**Work task**.
Look for "signed" in the records and copy every line that has it.

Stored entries
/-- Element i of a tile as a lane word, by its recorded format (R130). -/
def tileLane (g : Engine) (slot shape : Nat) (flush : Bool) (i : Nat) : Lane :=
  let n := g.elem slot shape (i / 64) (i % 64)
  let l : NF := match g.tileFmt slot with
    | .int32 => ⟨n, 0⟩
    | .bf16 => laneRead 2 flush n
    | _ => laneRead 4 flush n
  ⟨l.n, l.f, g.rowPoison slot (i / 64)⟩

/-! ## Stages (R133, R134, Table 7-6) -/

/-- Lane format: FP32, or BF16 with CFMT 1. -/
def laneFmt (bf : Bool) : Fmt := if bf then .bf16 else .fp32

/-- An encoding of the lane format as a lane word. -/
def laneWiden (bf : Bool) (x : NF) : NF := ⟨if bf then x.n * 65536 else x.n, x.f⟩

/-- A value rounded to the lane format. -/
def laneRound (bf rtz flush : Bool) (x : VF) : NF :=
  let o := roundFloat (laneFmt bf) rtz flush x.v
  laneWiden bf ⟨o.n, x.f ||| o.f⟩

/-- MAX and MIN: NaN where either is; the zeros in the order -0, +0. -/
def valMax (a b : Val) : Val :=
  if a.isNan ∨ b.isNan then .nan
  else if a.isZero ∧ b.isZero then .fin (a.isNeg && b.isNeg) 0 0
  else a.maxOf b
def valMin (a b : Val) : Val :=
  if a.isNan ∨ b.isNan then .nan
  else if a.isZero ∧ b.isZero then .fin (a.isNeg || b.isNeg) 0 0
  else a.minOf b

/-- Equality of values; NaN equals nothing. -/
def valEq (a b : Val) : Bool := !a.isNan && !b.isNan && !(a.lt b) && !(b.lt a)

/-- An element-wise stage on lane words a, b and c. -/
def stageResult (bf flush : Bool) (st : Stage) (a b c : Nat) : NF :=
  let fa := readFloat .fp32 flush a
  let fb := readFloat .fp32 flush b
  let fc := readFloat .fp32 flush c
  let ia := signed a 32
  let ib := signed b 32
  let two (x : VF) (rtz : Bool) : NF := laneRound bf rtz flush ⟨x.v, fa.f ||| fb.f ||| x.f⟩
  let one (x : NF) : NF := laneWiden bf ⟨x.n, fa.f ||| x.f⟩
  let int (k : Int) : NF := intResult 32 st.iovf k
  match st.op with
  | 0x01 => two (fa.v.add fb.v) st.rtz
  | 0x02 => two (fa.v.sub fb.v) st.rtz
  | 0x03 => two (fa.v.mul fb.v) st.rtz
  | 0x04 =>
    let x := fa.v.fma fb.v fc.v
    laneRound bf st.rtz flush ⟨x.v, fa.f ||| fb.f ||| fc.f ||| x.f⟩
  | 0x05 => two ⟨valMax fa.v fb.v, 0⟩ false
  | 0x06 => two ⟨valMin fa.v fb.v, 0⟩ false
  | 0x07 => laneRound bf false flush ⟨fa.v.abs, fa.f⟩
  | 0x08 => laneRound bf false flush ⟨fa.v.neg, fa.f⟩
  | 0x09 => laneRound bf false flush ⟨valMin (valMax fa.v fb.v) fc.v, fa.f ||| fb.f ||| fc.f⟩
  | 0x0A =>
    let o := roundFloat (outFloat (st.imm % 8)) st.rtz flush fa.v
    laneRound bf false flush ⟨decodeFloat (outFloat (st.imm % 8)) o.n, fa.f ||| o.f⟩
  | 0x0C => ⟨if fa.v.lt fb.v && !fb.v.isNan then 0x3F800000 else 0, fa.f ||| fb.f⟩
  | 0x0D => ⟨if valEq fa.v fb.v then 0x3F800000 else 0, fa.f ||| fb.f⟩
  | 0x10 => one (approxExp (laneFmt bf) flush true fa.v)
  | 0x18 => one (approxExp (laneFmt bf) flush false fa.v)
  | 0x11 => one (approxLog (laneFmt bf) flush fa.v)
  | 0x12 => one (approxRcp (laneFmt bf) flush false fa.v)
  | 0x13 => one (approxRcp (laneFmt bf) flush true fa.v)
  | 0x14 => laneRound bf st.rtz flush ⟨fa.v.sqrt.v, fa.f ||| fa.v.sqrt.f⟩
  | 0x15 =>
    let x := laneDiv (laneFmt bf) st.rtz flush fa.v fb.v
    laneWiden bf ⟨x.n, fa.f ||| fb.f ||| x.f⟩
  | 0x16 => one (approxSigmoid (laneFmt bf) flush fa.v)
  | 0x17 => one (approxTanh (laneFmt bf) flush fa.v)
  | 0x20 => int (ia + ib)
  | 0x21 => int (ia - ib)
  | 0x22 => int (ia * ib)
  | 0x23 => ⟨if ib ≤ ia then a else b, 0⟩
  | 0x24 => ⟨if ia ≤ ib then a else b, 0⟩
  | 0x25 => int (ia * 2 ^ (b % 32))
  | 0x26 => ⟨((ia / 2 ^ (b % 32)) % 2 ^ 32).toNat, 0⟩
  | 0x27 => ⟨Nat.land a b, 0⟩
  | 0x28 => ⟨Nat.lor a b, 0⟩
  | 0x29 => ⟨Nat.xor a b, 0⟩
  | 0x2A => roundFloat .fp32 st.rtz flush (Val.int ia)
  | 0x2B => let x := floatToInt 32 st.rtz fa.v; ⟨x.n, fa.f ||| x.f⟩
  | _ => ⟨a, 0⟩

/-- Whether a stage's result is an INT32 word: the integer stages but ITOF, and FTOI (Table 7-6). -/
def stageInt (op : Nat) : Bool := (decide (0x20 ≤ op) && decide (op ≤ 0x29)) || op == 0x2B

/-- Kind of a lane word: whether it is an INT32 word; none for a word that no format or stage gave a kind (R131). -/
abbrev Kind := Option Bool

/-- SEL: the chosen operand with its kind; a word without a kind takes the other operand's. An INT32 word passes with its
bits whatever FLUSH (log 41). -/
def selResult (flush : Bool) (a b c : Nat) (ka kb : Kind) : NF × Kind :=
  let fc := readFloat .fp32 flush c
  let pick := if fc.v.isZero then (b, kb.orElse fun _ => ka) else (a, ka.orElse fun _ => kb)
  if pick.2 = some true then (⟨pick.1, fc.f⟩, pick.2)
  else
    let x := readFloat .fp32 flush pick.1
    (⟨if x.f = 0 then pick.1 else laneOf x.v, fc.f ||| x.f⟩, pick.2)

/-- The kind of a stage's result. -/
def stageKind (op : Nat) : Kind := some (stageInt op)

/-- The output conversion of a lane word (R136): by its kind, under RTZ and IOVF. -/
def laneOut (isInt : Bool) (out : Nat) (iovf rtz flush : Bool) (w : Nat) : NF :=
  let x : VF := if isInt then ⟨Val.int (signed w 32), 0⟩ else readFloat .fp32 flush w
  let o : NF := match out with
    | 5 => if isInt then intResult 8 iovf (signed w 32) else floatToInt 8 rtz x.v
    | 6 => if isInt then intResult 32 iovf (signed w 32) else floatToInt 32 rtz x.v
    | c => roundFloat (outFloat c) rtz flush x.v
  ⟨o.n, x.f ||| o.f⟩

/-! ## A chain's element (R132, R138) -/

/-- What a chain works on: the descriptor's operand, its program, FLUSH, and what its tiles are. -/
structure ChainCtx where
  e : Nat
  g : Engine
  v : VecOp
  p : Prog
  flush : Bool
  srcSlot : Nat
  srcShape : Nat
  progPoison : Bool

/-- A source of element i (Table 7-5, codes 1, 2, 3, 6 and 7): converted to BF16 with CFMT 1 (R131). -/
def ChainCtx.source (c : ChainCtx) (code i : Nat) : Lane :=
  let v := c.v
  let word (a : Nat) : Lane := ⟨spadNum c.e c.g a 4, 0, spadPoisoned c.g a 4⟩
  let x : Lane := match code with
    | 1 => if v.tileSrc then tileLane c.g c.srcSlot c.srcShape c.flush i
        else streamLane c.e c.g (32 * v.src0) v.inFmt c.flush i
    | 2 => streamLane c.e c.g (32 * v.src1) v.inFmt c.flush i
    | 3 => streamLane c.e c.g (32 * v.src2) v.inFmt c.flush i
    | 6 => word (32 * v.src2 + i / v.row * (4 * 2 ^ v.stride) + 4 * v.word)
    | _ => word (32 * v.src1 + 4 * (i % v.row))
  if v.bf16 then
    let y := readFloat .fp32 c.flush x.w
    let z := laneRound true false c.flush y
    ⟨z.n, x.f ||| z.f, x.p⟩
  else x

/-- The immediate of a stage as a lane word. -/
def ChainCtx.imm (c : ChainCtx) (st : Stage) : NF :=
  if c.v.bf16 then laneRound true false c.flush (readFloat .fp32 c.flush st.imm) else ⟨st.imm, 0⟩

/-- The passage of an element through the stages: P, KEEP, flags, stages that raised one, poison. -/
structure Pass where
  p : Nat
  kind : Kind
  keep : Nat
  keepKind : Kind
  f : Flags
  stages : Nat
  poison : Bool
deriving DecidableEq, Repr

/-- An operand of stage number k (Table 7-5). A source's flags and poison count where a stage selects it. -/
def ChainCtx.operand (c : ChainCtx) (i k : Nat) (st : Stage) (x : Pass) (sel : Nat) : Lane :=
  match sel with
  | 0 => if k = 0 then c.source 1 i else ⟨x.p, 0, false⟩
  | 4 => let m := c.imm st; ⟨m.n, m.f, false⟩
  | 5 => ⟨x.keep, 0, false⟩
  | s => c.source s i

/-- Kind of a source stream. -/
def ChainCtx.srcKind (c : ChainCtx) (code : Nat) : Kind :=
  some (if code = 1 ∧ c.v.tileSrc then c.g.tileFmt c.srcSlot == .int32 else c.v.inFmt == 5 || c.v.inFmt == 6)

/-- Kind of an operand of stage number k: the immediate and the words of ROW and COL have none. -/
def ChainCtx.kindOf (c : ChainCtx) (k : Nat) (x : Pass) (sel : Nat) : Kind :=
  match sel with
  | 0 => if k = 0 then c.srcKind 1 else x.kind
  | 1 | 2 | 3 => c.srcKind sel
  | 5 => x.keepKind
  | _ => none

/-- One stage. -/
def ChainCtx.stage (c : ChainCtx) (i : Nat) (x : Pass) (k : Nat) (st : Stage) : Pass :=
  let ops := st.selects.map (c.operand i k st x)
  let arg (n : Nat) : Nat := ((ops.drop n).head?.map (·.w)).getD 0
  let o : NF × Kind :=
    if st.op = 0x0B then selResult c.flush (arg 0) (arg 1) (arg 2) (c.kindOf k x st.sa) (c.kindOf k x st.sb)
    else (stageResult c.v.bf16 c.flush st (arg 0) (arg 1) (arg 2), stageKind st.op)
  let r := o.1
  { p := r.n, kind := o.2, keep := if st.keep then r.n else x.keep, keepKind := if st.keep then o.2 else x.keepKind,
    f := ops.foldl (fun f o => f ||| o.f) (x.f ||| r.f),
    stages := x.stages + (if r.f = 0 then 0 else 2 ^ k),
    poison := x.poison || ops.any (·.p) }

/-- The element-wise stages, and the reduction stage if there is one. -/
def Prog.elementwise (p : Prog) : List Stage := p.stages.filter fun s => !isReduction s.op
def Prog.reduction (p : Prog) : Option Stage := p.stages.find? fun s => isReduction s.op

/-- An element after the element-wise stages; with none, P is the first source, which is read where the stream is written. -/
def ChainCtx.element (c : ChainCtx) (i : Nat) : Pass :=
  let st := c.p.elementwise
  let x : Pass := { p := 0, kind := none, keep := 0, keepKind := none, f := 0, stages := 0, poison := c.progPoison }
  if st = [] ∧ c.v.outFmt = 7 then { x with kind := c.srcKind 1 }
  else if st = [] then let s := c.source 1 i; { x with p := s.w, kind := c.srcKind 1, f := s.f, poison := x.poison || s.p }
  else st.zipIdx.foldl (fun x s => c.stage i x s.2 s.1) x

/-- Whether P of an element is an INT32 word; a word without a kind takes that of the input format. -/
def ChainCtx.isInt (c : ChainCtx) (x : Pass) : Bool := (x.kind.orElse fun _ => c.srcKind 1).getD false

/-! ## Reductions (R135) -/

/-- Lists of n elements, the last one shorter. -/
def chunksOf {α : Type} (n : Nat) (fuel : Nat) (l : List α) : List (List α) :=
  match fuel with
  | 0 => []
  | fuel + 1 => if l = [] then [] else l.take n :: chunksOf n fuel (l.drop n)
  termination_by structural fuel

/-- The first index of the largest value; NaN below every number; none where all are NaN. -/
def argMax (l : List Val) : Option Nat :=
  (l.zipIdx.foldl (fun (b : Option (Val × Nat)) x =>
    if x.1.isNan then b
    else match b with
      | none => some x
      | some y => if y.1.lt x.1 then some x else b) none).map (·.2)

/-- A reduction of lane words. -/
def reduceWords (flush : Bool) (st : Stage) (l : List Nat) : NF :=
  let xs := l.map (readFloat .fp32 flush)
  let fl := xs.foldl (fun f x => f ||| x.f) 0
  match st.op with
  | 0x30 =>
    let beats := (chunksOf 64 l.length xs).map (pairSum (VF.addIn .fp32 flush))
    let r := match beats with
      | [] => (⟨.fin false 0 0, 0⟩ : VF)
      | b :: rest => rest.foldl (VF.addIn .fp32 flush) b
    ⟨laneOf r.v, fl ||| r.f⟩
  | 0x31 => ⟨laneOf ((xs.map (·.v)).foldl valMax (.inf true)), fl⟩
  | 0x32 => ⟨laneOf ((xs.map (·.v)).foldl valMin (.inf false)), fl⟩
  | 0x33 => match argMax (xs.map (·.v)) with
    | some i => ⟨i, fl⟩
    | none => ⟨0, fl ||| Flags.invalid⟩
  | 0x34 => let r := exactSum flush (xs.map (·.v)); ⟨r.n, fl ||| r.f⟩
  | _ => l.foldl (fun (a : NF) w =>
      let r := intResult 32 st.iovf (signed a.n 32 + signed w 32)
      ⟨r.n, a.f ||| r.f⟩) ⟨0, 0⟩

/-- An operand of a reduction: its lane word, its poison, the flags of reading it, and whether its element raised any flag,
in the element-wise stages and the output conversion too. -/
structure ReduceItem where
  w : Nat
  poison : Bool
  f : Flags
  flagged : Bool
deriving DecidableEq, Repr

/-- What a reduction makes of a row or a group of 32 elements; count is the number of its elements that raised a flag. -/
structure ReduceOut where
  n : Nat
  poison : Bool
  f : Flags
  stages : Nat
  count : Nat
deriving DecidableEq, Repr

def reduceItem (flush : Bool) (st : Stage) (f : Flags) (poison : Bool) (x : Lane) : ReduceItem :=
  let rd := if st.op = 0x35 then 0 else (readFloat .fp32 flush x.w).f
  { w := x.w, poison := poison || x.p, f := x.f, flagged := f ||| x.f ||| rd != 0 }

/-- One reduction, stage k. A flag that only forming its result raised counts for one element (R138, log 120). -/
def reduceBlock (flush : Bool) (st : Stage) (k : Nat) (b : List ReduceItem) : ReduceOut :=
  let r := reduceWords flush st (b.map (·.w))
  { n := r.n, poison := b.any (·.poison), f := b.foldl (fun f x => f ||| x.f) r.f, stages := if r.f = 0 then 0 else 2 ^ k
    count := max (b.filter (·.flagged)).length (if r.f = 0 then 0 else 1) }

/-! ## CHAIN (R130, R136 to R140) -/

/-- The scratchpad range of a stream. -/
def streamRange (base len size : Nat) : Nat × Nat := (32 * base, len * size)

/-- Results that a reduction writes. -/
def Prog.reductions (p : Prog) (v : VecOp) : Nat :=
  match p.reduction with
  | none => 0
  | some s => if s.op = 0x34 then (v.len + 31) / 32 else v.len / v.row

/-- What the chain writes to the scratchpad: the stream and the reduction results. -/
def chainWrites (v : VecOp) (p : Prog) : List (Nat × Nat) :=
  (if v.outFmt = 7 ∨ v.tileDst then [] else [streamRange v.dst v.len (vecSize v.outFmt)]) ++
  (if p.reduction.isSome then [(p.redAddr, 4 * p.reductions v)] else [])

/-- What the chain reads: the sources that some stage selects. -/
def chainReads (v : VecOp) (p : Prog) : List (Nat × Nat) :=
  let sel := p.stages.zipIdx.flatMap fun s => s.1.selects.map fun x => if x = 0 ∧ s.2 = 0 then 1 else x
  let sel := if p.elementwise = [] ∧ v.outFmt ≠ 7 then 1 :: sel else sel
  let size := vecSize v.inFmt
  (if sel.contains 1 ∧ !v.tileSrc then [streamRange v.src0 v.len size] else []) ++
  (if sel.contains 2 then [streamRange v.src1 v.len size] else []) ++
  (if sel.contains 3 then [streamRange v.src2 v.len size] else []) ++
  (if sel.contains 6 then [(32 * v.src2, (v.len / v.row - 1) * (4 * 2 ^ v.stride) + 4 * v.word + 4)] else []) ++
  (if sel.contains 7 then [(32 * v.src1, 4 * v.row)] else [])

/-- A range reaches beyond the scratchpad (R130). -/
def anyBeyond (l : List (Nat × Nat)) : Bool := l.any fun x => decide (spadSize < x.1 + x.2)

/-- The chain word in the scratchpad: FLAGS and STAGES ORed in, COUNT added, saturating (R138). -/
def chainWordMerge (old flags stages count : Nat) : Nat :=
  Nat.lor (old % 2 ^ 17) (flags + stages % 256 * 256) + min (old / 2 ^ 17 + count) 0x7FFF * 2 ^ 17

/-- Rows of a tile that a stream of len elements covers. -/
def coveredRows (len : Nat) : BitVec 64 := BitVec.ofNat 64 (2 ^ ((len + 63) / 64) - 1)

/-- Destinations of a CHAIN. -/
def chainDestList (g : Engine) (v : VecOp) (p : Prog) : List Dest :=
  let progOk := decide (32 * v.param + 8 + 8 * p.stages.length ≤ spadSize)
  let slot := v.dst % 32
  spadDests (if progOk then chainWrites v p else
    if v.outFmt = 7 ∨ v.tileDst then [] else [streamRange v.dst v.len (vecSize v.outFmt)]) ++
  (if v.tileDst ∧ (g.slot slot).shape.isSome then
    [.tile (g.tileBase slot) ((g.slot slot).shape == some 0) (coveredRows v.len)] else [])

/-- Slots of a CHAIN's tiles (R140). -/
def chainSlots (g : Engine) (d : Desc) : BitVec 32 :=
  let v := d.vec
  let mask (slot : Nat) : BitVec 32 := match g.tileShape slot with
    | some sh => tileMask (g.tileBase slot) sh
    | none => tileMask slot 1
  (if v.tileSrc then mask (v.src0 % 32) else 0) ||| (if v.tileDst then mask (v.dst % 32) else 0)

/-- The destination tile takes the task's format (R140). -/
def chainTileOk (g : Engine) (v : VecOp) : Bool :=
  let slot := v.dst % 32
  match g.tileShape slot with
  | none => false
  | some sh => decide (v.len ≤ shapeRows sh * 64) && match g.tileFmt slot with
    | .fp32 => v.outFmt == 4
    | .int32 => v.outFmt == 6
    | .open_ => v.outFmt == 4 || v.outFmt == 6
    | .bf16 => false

**Solved problem**.
  let ia := signed a 32
  let ib := signed b 32
  let x : VF := if isInt then ⟨Val.int (signed w 32), 0⟩ else readFloat .fp32 flush w
    | 5 => if isInt then intResult 8 iovf (signed w 32) else floatToInt 8 rtz x.v
    | 6 => if isInt then intResult 32 iovf (signed w 32) else floatToInt 32 rtz x.v
      let r := intResult 32 st.iovf (signed a.n 32 + signed w 32)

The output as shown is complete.